_TASK INSTRUCTIONS_
Gather each line containing the string "slot" from these entries.

Dataset excerpts:
-- Opening Marker --
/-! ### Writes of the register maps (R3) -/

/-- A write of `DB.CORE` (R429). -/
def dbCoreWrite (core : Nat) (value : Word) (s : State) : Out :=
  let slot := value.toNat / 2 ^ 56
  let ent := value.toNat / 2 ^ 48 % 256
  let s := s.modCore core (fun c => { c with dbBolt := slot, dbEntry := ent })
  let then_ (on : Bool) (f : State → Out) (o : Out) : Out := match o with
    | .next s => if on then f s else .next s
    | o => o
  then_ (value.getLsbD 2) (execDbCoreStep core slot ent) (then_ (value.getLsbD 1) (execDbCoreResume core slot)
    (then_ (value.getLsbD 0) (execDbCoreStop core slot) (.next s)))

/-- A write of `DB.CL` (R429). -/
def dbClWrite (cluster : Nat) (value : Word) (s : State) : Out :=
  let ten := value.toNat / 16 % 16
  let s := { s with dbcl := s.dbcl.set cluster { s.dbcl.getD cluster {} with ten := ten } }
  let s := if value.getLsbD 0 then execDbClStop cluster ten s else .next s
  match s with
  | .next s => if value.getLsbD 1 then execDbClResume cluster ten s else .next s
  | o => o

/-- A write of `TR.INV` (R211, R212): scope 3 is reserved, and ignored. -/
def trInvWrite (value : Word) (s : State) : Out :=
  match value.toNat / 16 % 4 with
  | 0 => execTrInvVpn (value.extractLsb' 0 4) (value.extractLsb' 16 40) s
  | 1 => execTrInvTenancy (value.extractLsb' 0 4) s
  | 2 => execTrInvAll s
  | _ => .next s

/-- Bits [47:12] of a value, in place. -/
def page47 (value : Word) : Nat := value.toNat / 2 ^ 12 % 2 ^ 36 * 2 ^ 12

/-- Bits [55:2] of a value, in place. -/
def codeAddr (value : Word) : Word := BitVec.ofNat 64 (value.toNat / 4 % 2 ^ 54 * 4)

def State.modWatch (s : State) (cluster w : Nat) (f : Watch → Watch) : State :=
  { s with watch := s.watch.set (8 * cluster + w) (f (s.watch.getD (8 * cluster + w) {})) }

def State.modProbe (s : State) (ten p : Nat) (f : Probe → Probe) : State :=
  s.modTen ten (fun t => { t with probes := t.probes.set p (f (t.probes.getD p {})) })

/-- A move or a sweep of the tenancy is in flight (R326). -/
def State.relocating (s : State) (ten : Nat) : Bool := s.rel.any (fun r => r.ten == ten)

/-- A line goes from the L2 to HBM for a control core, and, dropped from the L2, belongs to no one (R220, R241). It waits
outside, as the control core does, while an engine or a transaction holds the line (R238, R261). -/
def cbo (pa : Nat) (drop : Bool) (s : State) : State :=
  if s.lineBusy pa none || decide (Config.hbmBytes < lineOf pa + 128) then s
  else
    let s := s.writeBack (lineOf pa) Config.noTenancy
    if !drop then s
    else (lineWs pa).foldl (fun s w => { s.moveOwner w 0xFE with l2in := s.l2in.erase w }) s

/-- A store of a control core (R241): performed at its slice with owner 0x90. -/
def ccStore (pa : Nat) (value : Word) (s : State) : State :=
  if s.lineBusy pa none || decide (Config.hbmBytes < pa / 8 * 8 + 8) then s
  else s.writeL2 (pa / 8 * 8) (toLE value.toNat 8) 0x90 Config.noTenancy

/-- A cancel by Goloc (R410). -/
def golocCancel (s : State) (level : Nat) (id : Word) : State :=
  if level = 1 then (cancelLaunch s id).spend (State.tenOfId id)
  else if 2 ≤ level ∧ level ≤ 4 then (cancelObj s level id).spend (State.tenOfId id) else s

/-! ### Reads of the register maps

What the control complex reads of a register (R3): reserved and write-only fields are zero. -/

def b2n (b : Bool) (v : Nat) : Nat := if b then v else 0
-- Closing Marker --
-- Opening Marker --
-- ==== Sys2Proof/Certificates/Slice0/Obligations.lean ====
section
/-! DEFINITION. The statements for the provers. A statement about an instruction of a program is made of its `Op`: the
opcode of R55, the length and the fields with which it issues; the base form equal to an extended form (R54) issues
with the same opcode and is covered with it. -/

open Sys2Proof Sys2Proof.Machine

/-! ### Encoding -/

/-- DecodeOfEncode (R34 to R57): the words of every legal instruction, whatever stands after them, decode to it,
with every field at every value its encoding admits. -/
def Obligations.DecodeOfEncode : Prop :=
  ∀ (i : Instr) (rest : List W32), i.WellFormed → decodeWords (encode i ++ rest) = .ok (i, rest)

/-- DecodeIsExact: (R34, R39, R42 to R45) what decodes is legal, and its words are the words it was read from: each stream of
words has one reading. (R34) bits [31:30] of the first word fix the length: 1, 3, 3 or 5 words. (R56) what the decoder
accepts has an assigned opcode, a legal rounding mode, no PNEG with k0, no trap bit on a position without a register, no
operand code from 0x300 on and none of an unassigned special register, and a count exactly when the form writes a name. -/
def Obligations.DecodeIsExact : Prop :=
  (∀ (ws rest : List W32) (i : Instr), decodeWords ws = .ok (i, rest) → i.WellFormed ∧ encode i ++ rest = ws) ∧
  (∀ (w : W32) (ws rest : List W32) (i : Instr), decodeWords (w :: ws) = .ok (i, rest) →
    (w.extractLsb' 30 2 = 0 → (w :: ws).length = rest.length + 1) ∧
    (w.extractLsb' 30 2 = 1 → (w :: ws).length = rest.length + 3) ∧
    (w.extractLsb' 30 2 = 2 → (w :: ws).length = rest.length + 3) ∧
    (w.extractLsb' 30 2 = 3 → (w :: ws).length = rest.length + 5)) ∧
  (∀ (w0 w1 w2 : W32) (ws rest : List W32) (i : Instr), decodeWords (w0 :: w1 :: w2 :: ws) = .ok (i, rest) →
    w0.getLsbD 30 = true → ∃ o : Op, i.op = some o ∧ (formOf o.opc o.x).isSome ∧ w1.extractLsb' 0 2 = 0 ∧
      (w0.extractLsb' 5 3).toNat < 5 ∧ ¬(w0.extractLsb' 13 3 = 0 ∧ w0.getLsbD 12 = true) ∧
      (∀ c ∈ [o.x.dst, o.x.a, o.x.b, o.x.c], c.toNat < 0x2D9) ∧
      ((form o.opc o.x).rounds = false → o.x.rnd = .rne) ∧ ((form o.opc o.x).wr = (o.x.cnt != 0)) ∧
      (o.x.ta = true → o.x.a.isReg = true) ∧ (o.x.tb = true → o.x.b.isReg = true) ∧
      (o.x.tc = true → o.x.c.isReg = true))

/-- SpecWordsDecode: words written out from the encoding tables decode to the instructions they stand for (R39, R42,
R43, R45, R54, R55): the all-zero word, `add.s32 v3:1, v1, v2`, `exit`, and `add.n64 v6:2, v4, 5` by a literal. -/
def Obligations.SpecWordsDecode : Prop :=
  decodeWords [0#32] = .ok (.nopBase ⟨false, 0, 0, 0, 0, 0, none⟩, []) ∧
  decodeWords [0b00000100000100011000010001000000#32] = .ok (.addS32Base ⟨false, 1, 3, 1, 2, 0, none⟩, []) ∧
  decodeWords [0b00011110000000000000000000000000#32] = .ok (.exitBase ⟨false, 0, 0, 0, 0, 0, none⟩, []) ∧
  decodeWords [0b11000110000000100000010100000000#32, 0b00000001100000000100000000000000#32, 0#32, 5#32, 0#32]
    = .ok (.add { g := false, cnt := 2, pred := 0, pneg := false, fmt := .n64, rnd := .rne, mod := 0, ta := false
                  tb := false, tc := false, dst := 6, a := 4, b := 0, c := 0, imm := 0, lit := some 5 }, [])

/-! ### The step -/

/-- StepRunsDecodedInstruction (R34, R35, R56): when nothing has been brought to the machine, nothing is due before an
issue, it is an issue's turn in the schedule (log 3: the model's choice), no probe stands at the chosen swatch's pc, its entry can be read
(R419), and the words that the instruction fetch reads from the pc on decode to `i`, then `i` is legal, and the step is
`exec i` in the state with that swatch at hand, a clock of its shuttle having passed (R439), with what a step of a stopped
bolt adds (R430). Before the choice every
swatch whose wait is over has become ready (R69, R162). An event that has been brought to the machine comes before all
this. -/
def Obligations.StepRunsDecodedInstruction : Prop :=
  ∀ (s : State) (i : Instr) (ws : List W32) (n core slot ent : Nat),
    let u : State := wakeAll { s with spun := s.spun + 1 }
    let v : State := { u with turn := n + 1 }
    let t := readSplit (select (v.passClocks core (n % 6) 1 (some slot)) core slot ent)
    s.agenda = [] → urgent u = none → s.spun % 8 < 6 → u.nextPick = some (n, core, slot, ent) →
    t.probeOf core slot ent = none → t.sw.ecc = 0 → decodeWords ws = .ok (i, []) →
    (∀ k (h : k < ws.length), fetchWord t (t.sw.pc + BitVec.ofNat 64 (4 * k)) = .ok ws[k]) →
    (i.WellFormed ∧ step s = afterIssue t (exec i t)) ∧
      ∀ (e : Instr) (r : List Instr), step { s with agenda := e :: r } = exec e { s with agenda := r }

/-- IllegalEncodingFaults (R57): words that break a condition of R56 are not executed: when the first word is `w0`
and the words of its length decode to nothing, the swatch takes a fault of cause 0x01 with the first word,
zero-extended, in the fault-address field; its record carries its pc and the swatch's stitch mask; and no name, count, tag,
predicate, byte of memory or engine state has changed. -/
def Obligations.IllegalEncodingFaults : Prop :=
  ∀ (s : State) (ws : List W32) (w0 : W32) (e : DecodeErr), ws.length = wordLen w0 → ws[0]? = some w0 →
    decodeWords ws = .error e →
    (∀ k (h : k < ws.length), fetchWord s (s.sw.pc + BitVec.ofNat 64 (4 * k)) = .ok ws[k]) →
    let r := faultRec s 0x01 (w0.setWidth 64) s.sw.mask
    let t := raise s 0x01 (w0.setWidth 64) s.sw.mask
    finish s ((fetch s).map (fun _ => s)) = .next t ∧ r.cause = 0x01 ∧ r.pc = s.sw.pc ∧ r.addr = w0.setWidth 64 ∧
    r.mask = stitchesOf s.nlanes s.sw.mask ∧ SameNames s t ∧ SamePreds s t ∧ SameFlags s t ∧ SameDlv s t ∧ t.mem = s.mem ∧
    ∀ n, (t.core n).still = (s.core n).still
-- Closing Marker --
-- Opening Marker --
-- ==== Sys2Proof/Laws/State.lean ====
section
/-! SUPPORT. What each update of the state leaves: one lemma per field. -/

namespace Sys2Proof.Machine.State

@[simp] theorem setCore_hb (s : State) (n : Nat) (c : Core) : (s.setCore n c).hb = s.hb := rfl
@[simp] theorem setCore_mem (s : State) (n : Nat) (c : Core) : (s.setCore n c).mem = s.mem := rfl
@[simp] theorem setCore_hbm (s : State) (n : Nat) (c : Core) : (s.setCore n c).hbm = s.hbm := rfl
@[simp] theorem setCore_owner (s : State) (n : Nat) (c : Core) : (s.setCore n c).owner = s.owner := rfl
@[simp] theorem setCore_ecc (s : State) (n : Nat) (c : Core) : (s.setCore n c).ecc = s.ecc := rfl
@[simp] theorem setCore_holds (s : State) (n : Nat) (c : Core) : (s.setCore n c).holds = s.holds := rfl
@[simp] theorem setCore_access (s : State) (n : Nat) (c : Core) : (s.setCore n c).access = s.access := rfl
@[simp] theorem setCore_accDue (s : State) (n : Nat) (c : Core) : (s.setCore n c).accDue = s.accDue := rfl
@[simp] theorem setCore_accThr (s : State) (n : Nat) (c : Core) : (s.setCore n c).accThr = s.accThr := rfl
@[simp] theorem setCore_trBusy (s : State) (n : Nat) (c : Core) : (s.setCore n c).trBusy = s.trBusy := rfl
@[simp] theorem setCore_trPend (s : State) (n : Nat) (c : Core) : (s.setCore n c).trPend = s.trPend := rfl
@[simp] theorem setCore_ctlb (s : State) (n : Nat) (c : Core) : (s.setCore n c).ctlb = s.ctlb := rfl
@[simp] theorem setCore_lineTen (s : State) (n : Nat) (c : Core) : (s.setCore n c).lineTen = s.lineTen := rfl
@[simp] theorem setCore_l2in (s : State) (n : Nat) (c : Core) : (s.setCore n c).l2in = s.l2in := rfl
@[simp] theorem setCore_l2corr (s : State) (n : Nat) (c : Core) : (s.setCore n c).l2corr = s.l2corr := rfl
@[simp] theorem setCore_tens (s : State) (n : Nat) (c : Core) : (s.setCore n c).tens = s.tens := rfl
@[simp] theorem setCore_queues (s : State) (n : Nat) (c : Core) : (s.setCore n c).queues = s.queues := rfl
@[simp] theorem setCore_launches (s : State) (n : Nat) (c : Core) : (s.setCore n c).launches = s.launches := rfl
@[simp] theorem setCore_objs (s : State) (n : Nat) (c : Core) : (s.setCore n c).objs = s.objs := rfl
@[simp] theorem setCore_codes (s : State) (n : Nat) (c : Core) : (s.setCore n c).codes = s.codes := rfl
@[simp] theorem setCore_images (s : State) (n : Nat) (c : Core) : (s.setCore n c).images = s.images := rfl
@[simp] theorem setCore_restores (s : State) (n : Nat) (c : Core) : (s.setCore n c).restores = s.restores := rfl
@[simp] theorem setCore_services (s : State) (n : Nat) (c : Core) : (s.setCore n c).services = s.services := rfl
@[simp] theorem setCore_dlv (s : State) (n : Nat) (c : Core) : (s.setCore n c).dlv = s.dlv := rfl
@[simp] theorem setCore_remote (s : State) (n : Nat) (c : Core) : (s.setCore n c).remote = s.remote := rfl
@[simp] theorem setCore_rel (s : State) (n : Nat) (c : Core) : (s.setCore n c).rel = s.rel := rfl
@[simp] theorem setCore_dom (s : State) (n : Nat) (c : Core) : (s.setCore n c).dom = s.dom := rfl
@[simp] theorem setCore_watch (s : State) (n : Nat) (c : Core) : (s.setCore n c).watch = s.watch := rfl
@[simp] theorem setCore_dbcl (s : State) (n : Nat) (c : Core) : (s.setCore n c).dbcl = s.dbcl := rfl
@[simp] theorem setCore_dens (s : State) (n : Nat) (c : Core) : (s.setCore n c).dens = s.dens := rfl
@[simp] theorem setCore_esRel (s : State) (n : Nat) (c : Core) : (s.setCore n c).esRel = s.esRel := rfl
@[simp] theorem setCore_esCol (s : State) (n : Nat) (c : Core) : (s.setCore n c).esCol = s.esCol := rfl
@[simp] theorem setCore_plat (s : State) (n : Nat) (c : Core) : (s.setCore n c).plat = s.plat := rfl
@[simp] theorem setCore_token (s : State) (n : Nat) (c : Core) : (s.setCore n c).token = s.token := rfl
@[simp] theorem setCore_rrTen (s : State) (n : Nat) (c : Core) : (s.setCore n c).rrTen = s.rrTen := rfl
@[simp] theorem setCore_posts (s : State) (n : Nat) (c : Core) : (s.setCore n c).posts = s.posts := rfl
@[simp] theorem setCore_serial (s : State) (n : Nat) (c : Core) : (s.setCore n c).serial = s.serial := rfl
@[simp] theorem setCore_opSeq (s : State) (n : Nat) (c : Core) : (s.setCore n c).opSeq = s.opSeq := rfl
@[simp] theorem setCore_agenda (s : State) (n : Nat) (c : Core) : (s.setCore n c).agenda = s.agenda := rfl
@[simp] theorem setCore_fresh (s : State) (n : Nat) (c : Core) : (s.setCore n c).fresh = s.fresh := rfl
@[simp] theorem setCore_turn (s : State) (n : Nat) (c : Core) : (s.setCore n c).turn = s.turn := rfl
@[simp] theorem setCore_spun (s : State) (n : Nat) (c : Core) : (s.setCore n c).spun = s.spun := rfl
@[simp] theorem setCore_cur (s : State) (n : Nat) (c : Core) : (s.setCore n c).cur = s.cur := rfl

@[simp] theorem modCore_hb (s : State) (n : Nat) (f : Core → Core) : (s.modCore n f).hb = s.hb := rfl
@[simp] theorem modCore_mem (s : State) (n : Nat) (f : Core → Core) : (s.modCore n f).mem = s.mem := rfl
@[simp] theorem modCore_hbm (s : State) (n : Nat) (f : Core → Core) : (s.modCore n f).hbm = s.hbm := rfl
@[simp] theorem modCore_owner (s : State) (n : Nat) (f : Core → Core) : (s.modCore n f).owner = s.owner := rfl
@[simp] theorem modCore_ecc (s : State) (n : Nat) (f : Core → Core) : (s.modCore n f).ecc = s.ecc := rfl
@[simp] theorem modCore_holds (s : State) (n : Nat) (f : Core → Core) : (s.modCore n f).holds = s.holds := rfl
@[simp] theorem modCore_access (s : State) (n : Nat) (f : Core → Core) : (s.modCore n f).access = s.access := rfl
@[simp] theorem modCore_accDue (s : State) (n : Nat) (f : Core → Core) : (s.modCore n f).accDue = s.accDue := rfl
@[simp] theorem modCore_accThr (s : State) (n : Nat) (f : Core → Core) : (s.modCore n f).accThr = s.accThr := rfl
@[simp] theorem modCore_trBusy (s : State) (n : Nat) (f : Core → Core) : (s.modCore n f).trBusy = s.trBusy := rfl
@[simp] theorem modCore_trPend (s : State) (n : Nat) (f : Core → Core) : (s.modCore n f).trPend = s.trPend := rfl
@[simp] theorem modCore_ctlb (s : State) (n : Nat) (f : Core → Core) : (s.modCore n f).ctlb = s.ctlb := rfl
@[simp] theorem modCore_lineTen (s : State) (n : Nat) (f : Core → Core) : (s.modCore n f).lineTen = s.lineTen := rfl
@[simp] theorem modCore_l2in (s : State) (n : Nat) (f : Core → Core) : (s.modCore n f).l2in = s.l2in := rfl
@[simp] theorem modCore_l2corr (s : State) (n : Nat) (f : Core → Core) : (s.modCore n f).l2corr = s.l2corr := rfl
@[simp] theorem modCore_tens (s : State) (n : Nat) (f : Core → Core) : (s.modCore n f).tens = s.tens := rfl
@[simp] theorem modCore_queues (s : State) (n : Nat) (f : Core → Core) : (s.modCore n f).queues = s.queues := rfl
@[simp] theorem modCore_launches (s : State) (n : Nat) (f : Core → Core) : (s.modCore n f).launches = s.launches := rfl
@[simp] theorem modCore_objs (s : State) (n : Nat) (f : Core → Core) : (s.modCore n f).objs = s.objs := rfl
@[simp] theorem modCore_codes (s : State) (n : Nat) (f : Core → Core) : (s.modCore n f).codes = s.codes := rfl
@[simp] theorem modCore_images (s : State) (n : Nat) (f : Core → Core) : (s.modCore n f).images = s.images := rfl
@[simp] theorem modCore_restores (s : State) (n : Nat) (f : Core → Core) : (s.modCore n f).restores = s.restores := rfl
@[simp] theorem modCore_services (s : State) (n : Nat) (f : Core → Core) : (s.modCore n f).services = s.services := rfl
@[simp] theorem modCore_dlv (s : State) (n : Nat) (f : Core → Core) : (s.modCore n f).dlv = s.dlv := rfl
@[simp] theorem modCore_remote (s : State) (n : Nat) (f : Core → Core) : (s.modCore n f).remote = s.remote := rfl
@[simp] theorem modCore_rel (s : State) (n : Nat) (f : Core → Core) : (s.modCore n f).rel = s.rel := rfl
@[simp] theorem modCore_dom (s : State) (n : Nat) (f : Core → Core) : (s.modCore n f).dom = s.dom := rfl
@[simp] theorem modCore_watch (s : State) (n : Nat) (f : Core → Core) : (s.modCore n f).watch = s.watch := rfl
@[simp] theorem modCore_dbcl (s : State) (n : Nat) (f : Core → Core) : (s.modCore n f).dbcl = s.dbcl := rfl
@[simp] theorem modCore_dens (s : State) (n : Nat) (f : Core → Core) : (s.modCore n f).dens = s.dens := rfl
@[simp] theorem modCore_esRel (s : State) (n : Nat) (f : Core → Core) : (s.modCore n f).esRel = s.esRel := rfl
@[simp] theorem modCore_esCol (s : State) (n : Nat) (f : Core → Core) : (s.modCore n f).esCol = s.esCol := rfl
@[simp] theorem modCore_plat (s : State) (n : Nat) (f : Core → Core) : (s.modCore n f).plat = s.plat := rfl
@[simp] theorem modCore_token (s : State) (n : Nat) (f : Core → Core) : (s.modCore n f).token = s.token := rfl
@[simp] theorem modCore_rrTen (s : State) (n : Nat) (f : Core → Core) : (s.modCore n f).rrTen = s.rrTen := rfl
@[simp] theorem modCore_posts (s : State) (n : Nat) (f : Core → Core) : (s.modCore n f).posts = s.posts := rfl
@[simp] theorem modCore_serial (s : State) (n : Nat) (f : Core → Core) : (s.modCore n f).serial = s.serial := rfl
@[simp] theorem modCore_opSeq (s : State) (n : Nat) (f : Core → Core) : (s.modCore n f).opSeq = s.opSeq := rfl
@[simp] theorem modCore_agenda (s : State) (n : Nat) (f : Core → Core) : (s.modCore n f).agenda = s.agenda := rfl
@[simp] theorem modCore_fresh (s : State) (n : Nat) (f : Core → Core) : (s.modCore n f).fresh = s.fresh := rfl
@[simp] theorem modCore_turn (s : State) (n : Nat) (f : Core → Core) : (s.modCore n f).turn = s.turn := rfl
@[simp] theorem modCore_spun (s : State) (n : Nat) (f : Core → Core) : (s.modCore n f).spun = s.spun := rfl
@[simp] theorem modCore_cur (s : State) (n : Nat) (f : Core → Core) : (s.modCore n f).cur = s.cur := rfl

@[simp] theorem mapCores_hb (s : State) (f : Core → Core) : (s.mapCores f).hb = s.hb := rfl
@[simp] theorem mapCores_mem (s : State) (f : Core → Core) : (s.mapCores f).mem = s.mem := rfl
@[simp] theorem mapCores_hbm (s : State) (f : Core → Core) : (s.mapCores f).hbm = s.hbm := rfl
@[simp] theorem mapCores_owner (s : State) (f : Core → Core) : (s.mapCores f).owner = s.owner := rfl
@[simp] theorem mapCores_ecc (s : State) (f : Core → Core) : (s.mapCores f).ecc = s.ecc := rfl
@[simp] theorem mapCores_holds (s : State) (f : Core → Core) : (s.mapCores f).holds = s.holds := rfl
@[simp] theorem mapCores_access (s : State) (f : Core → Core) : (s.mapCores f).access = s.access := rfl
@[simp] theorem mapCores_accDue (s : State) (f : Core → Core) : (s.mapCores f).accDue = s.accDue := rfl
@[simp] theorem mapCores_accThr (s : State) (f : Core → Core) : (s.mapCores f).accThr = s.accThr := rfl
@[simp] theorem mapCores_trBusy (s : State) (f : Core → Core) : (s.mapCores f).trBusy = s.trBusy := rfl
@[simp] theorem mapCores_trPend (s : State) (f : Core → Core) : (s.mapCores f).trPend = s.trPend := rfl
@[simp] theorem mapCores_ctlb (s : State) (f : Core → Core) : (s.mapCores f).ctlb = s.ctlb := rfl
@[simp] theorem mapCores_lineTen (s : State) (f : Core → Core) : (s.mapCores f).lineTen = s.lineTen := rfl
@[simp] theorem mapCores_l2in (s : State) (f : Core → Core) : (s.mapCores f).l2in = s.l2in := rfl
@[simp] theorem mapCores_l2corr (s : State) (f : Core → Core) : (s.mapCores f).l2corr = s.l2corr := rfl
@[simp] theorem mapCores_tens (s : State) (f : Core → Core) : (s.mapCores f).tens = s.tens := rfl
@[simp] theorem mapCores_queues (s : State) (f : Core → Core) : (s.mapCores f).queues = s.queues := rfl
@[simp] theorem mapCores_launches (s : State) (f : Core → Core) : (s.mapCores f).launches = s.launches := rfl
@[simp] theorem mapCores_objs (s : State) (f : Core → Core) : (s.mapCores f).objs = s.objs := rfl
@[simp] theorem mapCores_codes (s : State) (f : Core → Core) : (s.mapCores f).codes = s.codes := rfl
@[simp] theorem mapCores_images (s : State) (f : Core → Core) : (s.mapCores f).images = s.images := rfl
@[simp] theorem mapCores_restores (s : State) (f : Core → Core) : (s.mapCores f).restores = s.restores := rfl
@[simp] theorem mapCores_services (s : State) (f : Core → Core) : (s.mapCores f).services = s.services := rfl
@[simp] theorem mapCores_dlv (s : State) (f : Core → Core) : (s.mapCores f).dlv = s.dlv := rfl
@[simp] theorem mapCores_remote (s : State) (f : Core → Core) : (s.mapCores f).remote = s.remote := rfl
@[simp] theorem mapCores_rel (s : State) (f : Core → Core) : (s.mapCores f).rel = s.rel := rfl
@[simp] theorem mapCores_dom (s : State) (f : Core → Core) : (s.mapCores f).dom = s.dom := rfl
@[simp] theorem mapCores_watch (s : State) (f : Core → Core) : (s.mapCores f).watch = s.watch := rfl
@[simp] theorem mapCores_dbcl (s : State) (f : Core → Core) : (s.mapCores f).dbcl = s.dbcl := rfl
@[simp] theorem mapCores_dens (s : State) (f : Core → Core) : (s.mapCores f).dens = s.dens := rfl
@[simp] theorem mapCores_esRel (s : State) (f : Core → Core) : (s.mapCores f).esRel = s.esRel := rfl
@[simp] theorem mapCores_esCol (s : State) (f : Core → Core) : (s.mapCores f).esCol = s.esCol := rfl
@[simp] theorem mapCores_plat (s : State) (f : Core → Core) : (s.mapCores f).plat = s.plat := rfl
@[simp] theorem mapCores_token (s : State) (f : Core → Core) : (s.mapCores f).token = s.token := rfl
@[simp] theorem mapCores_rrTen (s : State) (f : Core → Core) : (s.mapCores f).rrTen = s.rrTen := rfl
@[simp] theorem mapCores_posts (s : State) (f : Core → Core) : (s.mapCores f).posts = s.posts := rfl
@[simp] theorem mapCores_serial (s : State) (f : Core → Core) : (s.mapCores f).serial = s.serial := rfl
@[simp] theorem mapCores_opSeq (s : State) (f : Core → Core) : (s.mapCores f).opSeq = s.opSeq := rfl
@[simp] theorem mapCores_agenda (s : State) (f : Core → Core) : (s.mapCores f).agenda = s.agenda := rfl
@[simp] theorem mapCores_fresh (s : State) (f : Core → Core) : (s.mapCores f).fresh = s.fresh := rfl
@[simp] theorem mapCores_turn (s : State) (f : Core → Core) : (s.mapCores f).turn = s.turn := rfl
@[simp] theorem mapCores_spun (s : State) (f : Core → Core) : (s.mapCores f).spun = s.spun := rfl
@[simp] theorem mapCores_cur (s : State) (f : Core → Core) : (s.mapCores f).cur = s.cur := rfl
-- Closing Marker --
_SOLVED PROBLEM_
  let slot := value.toNat / 2 ^ 56
  let s := s.modCore core (fun c => { c with dbBolt := slot, dbEntry := ent })
  then_ (value.getLsbD 2) (execDbCoreStep core slot ent) (then_ (value.getLsbD 1) (execDbCoreResume core slot)
    (then_ (value.getLsbD 0) (execDbCoreStop core slot) (.next s)))
  ∀ (s : State) (i : Instr) (ws : List W32) (n core slot ent : Nat),
    let t := readSplit (select (v.passClocks core (n % 6) 1 (some slot)) core slot ent)
    s.agenda = [] → urgent u = none → s.spun % 8 < 6 → u.nextPick = some (n, core, slot, ent) →
    t.probeOf core slot ent = none → t.sw.ecc = 0 → decodeWords ws = .ok (i, []) →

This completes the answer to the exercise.